**WHAT TO WORK ON**
Beginning with the line that holds "its value. -/" in the data below, give again every line through the one that holds "structure Pkg where", exactly as written.

**PROVIDED ENTRIES**
== == ==

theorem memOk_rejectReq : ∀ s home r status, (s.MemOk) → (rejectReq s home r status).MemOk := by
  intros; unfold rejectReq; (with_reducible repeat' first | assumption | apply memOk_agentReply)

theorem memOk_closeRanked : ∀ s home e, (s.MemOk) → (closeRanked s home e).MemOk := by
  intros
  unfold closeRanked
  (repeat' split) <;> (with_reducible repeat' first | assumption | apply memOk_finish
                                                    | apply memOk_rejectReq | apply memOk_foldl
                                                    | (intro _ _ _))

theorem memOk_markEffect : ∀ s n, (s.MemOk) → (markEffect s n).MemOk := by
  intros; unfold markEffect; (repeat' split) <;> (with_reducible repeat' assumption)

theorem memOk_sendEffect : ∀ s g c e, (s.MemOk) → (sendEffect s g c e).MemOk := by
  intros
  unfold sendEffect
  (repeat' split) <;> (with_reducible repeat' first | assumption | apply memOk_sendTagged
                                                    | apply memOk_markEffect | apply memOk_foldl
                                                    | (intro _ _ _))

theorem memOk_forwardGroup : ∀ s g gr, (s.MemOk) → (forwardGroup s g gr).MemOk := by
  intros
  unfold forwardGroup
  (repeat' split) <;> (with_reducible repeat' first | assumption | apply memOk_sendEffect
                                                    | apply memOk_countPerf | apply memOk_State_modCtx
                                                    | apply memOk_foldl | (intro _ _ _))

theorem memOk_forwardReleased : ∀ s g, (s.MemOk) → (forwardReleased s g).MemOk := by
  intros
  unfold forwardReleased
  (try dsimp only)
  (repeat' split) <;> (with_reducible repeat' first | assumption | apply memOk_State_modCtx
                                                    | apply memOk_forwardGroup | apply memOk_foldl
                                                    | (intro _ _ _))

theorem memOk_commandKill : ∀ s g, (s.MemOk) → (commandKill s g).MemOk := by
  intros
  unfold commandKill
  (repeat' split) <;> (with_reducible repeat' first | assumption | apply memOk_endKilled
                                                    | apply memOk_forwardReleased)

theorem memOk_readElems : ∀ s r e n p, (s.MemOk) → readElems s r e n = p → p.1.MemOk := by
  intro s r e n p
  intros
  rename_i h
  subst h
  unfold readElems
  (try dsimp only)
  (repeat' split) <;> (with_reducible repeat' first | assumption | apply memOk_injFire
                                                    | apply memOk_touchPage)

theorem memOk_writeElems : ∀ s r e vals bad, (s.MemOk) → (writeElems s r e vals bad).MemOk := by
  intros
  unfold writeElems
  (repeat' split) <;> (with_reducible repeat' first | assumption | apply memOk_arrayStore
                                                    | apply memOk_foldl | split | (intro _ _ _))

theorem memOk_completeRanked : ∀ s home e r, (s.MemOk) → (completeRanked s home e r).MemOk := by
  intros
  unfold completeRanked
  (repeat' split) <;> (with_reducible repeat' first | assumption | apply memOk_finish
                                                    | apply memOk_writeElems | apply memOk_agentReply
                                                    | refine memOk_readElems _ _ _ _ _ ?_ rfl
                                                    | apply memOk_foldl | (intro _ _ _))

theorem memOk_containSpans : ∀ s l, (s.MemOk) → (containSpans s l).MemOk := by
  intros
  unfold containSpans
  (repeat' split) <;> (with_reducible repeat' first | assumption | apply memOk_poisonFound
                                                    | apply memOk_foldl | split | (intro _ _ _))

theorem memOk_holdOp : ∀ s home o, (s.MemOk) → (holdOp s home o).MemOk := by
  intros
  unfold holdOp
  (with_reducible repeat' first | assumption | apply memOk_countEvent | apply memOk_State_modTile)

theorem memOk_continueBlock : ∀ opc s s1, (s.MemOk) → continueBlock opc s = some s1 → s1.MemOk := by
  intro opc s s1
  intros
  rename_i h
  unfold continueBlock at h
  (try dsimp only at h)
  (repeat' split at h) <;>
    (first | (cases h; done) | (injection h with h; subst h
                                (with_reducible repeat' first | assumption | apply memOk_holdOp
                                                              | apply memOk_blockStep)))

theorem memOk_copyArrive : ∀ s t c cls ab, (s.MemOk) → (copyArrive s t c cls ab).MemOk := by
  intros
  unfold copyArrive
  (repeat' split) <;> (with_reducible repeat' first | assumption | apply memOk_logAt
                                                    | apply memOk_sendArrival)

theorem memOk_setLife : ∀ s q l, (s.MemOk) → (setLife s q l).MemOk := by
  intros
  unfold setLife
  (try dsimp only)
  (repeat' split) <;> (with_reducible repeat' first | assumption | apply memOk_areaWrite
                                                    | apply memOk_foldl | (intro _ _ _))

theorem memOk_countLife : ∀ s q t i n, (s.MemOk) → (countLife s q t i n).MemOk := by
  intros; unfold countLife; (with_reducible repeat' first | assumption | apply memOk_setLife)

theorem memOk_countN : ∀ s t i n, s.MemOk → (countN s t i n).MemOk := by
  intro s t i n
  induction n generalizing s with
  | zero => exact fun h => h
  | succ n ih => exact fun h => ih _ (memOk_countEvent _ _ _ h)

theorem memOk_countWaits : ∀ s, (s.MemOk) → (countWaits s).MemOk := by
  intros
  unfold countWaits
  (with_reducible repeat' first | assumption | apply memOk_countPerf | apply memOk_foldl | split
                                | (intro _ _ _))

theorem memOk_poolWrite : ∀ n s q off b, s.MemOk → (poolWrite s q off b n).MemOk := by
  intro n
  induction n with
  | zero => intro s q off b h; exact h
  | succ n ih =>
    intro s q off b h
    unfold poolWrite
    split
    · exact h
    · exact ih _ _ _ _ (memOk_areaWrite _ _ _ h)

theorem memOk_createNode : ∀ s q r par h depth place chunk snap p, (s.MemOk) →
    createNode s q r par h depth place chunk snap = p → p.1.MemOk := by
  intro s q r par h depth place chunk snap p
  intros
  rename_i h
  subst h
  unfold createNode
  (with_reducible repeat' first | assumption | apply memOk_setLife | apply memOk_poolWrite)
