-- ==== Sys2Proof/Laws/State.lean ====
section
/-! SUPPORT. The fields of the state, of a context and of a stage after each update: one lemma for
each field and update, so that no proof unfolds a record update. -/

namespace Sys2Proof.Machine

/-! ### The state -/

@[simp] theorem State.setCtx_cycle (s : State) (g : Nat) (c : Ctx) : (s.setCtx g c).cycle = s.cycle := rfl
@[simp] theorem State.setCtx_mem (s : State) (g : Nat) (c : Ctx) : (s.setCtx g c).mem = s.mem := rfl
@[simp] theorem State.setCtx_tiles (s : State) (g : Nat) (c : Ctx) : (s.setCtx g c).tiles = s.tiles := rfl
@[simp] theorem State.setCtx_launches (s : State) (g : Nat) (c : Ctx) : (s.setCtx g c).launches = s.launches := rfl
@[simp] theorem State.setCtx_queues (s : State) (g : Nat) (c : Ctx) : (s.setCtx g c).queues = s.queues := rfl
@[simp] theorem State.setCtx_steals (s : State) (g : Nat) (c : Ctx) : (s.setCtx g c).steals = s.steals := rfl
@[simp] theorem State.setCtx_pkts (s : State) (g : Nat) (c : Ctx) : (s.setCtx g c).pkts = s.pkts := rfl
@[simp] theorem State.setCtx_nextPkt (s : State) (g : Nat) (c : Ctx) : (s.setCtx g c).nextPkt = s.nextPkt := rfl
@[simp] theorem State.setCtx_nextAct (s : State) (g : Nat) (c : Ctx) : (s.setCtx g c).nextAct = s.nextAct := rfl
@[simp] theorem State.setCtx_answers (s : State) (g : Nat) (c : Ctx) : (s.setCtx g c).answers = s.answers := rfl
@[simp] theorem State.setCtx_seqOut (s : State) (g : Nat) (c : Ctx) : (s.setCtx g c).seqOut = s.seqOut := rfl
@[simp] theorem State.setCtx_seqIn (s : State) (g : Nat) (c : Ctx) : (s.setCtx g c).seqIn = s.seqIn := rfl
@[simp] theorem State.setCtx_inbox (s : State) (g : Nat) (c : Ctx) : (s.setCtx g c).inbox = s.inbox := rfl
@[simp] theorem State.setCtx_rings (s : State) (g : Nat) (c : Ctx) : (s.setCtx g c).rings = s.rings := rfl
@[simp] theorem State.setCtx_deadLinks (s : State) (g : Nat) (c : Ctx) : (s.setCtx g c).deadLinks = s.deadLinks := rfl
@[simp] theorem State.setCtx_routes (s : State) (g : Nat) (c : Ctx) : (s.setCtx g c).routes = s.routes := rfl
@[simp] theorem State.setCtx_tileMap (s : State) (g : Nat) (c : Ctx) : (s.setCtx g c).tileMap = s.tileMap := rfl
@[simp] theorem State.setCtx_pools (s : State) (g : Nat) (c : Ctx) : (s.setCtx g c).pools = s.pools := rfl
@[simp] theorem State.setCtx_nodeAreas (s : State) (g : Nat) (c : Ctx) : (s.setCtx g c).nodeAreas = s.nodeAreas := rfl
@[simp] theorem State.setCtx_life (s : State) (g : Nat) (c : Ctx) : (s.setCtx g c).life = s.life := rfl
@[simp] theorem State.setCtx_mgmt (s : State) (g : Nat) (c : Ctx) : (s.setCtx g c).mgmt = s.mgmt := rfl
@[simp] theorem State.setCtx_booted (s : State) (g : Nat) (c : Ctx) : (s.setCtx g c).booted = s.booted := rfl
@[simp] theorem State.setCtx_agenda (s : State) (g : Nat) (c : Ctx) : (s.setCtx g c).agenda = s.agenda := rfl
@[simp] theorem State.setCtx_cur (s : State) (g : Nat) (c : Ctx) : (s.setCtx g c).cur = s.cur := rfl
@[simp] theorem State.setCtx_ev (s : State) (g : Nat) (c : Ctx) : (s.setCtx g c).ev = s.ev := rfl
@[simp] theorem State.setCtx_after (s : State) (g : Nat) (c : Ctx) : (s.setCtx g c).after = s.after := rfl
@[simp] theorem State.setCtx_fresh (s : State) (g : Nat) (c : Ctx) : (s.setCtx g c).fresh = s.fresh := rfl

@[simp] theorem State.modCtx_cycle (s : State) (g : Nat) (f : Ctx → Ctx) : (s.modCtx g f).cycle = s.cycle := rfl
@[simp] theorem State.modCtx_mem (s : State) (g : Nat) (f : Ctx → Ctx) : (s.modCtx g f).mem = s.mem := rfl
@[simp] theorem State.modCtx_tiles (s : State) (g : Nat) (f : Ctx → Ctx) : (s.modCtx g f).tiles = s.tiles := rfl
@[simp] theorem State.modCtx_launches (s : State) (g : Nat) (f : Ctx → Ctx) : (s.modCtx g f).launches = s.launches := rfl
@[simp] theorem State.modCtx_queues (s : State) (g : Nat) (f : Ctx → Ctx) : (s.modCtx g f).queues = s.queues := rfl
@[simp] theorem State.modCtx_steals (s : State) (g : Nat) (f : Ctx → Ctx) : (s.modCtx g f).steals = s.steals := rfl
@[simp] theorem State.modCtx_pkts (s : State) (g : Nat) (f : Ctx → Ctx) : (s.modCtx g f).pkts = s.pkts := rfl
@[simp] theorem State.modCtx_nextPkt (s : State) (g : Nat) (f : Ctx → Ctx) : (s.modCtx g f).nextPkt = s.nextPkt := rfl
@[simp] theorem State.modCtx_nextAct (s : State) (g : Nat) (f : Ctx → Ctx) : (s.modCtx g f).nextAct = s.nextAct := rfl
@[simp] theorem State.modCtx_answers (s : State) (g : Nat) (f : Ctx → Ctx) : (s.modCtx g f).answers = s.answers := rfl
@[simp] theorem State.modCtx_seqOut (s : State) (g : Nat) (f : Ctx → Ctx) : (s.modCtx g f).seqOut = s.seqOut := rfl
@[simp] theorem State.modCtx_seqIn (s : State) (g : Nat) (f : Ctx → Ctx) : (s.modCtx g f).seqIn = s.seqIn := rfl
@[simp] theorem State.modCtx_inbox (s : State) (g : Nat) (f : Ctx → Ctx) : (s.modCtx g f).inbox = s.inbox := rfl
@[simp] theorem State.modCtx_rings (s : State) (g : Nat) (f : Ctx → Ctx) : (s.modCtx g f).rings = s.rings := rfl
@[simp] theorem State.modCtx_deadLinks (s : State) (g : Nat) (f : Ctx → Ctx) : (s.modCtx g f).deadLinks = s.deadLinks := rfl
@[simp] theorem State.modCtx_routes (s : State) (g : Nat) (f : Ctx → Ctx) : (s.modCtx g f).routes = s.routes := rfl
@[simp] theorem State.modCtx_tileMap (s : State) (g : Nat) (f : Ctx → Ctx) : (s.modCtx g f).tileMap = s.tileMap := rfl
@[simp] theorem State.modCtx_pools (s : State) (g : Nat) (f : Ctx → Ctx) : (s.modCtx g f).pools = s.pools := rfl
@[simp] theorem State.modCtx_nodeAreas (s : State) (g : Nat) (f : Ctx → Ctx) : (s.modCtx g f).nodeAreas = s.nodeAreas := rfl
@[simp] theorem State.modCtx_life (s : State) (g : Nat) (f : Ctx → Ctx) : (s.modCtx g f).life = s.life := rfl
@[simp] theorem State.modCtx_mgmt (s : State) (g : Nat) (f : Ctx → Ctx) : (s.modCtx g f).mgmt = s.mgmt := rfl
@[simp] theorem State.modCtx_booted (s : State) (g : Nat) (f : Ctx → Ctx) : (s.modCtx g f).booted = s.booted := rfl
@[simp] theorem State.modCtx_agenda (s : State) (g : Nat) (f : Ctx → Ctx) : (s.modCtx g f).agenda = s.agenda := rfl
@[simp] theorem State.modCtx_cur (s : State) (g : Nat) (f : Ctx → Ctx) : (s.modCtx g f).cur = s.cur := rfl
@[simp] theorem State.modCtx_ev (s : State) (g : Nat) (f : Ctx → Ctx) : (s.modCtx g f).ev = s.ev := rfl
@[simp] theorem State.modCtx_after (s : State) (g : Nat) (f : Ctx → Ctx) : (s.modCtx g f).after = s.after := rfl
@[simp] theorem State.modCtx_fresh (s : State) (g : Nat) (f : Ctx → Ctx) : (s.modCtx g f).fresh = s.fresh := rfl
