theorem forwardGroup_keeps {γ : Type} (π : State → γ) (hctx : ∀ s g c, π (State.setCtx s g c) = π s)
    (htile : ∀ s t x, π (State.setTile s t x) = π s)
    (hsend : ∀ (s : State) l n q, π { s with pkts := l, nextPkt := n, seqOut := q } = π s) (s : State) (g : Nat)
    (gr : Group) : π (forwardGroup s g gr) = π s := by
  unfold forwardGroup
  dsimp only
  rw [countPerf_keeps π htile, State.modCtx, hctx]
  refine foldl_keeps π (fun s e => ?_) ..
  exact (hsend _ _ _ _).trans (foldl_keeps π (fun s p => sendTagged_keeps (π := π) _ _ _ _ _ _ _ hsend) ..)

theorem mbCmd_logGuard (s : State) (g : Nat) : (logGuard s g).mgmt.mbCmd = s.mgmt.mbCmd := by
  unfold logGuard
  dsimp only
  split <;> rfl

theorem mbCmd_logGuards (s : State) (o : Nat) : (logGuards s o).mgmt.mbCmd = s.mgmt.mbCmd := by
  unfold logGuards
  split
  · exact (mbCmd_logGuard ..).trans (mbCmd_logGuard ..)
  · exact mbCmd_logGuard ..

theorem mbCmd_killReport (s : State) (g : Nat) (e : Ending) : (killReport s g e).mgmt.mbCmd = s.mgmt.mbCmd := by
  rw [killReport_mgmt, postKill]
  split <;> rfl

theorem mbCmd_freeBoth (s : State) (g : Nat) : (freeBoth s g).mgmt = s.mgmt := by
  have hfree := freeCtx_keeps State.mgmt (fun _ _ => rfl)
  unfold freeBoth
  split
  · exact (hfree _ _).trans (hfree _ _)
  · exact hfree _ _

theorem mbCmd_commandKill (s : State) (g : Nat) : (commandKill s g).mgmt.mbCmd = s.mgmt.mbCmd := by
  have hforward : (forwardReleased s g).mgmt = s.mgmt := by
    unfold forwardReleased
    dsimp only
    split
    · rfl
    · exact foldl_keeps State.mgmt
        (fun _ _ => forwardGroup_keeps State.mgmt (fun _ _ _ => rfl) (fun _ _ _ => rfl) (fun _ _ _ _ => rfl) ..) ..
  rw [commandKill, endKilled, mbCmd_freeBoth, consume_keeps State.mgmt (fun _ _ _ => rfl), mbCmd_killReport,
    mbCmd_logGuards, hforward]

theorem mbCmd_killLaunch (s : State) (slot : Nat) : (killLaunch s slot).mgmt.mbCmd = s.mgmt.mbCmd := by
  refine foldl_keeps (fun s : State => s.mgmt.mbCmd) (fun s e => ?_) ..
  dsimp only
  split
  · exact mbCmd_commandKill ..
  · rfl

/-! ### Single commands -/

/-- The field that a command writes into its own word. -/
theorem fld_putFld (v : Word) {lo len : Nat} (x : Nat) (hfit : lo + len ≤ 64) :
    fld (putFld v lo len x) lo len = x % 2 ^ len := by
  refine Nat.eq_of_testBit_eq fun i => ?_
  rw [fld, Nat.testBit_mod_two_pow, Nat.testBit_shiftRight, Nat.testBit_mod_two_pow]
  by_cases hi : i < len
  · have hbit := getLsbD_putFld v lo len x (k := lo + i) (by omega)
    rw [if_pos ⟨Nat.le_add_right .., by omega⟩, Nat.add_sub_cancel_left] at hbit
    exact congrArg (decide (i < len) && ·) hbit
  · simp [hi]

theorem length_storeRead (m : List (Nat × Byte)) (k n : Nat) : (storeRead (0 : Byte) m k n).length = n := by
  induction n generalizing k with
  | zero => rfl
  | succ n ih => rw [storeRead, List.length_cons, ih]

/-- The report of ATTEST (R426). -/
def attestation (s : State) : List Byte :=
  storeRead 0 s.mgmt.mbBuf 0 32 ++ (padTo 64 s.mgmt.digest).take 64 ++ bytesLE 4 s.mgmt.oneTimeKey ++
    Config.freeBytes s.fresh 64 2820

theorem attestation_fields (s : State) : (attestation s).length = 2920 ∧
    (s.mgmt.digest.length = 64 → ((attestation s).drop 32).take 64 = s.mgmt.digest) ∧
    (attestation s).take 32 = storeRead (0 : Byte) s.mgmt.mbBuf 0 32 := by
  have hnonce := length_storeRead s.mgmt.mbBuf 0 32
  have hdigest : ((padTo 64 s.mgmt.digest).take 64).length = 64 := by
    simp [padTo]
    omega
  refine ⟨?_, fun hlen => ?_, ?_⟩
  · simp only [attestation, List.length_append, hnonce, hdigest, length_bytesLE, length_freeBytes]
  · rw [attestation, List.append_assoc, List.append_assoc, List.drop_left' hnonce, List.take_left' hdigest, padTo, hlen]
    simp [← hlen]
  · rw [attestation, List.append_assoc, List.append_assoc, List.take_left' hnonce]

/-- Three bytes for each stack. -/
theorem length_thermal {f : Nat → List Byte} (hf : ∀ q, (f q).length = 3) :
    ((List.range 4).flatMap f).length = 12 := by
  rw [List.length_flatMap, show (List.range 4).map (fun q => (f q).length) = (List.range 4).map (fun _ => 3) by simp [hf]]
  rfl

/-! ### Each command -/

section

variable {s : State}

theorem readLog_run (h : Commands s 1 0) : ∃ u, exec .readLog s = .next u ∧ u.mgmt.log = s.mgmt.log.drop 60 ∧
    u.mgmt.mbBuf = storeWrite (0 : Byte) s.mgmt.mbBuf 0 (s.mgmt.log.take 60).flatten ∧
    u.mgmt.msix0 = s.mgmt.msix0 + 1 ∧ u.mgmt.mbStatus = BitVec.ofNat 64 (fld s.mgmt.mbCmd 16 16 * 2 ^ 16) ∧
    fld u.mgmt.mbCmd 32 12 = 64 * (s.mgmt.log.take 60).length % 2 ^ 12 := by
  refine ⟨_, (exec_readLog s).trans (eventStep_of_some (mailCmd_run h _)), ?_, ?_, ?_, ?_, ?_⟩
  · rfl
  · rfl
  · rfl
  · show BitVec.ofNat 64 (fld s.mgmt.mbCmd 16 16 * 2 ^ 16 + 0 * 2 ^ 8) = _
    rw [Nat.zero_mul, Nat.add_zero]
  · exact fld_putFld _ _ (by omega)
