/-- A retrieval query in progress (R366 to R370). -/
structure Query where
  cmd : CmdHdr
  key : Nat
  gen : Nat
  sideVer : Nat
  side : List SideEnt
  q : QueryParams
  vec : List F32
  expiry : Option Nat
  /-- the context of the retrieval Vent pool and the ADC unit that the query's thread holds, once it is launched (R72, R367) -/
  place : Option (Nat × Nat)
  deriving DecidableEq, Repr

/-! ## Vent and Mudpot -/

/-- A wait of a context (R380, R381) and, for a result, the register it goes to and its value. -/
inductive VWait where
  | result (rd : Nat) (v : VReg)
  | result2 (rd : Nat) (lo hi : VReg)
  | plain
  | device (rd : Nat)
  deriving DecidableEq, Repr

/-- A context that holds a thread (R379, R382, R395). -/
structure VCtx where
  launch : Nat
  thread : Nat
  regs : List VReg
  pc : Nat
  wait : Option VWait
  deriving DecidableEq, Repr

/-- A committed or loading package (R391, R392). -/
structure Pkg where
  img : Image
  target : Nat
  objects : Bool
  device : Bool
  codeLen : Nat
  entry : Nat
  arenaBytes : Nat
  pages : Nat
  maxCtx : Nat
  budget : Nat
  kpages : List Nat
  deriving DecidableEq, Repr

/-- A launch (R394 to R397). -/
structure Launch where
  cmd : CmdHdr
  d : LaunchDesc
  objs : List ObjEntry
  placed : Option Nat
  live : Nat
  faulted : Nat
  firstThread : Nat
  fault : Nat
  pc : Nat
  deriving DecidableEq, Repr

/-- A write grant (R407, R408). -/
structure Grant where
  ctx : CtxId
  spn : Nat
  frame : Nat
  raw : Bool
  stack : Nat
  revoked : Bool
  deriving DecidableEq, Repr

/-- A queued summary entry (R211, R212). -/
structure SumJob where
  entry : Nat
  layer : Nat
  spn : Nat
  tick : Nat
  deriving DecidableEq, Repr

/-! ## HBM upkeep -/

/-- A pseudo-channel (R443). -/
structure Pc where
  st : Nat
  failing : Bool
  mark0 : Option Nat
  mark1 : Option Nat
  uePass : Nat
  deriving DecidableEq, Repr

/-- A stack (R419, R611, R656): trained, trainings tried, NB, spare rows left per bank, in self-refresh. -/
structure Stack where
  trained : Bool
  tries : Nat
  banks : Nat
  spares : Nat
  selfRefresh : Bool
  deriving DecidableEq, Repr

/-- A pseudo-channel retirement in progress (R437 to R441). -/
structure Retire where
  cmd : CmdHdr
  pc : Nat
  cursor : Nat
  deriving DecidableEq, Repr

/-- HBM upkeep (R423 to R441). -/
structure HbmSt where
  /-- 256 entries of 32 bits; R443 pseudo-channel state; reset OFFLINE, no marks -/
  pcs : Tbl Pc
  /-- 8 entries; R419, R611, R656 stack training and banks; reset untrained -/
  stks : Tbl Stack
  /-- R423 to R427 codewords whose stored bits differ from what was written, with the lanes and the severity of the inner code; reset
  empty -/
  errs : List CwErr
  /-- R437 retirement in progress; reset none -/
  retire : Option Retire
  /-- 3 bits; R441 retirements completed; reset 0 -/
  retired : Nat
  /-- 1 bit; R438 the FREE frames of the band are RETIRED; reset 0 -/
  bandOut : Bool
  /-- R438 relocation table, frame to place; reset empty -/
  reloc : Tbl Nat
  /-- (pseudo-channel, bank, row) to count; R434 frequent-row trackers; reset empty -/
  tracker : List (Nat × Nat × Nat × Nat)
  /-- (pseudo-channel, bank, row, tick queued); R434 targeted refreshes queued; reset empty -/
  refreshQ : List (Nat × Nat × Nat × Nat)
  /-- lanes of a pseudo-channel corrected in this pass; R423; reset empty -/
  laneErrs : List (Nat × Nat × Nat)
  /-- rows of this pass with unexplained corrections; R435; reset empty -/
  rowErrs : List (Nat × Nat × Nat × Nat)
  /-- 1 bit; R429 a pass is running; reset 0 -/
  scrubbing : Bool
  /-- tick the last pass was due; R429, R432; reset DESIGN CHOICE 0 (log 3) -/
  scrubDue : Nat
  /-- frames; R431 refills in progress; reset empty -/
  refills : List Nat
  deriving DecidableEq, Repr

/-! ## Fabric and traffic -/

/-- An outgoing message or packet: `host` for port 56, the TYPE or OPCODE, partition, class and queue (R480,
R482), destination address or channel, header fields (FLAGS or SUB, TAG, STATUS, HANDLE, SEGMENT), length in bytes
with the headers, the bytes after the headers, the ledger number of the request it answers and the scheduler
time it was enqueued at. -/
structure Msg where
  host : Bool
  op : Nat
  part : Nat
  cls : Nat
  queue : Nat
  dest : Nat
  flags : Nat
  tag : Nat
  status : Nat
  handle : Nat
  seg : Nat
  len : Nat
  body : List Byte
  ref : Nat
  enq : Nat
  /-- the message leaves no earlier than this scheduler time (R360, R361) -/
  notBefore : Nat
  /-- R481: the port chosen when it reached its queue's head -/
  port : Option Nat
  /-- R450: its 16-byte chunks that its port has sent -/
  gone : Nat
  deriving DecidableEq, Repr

== == ==

**RESPONSE BOX**
/-- A wait of a context (R380, R381) and, for a result, the register it goes to and its value. -/
inductive VWait where
  | result (rd : Nat) (v : VReg)
  | result2 (rd : Nat) (lo hi : VReg)
  | plain
  | device (rd : Nat)
  deriving DecidableEq, Repr

/-- A context that holds a thread (R379, R382, R395). -/
structure VCtx where
  launch : Nat
  thread : Nat
  regs : List VReg
  pc : Nat
  wait : Option VWait
  deriving DecidableEq, Repr

/-- A committed or loading package (R391, R392). -/
structure Pkg where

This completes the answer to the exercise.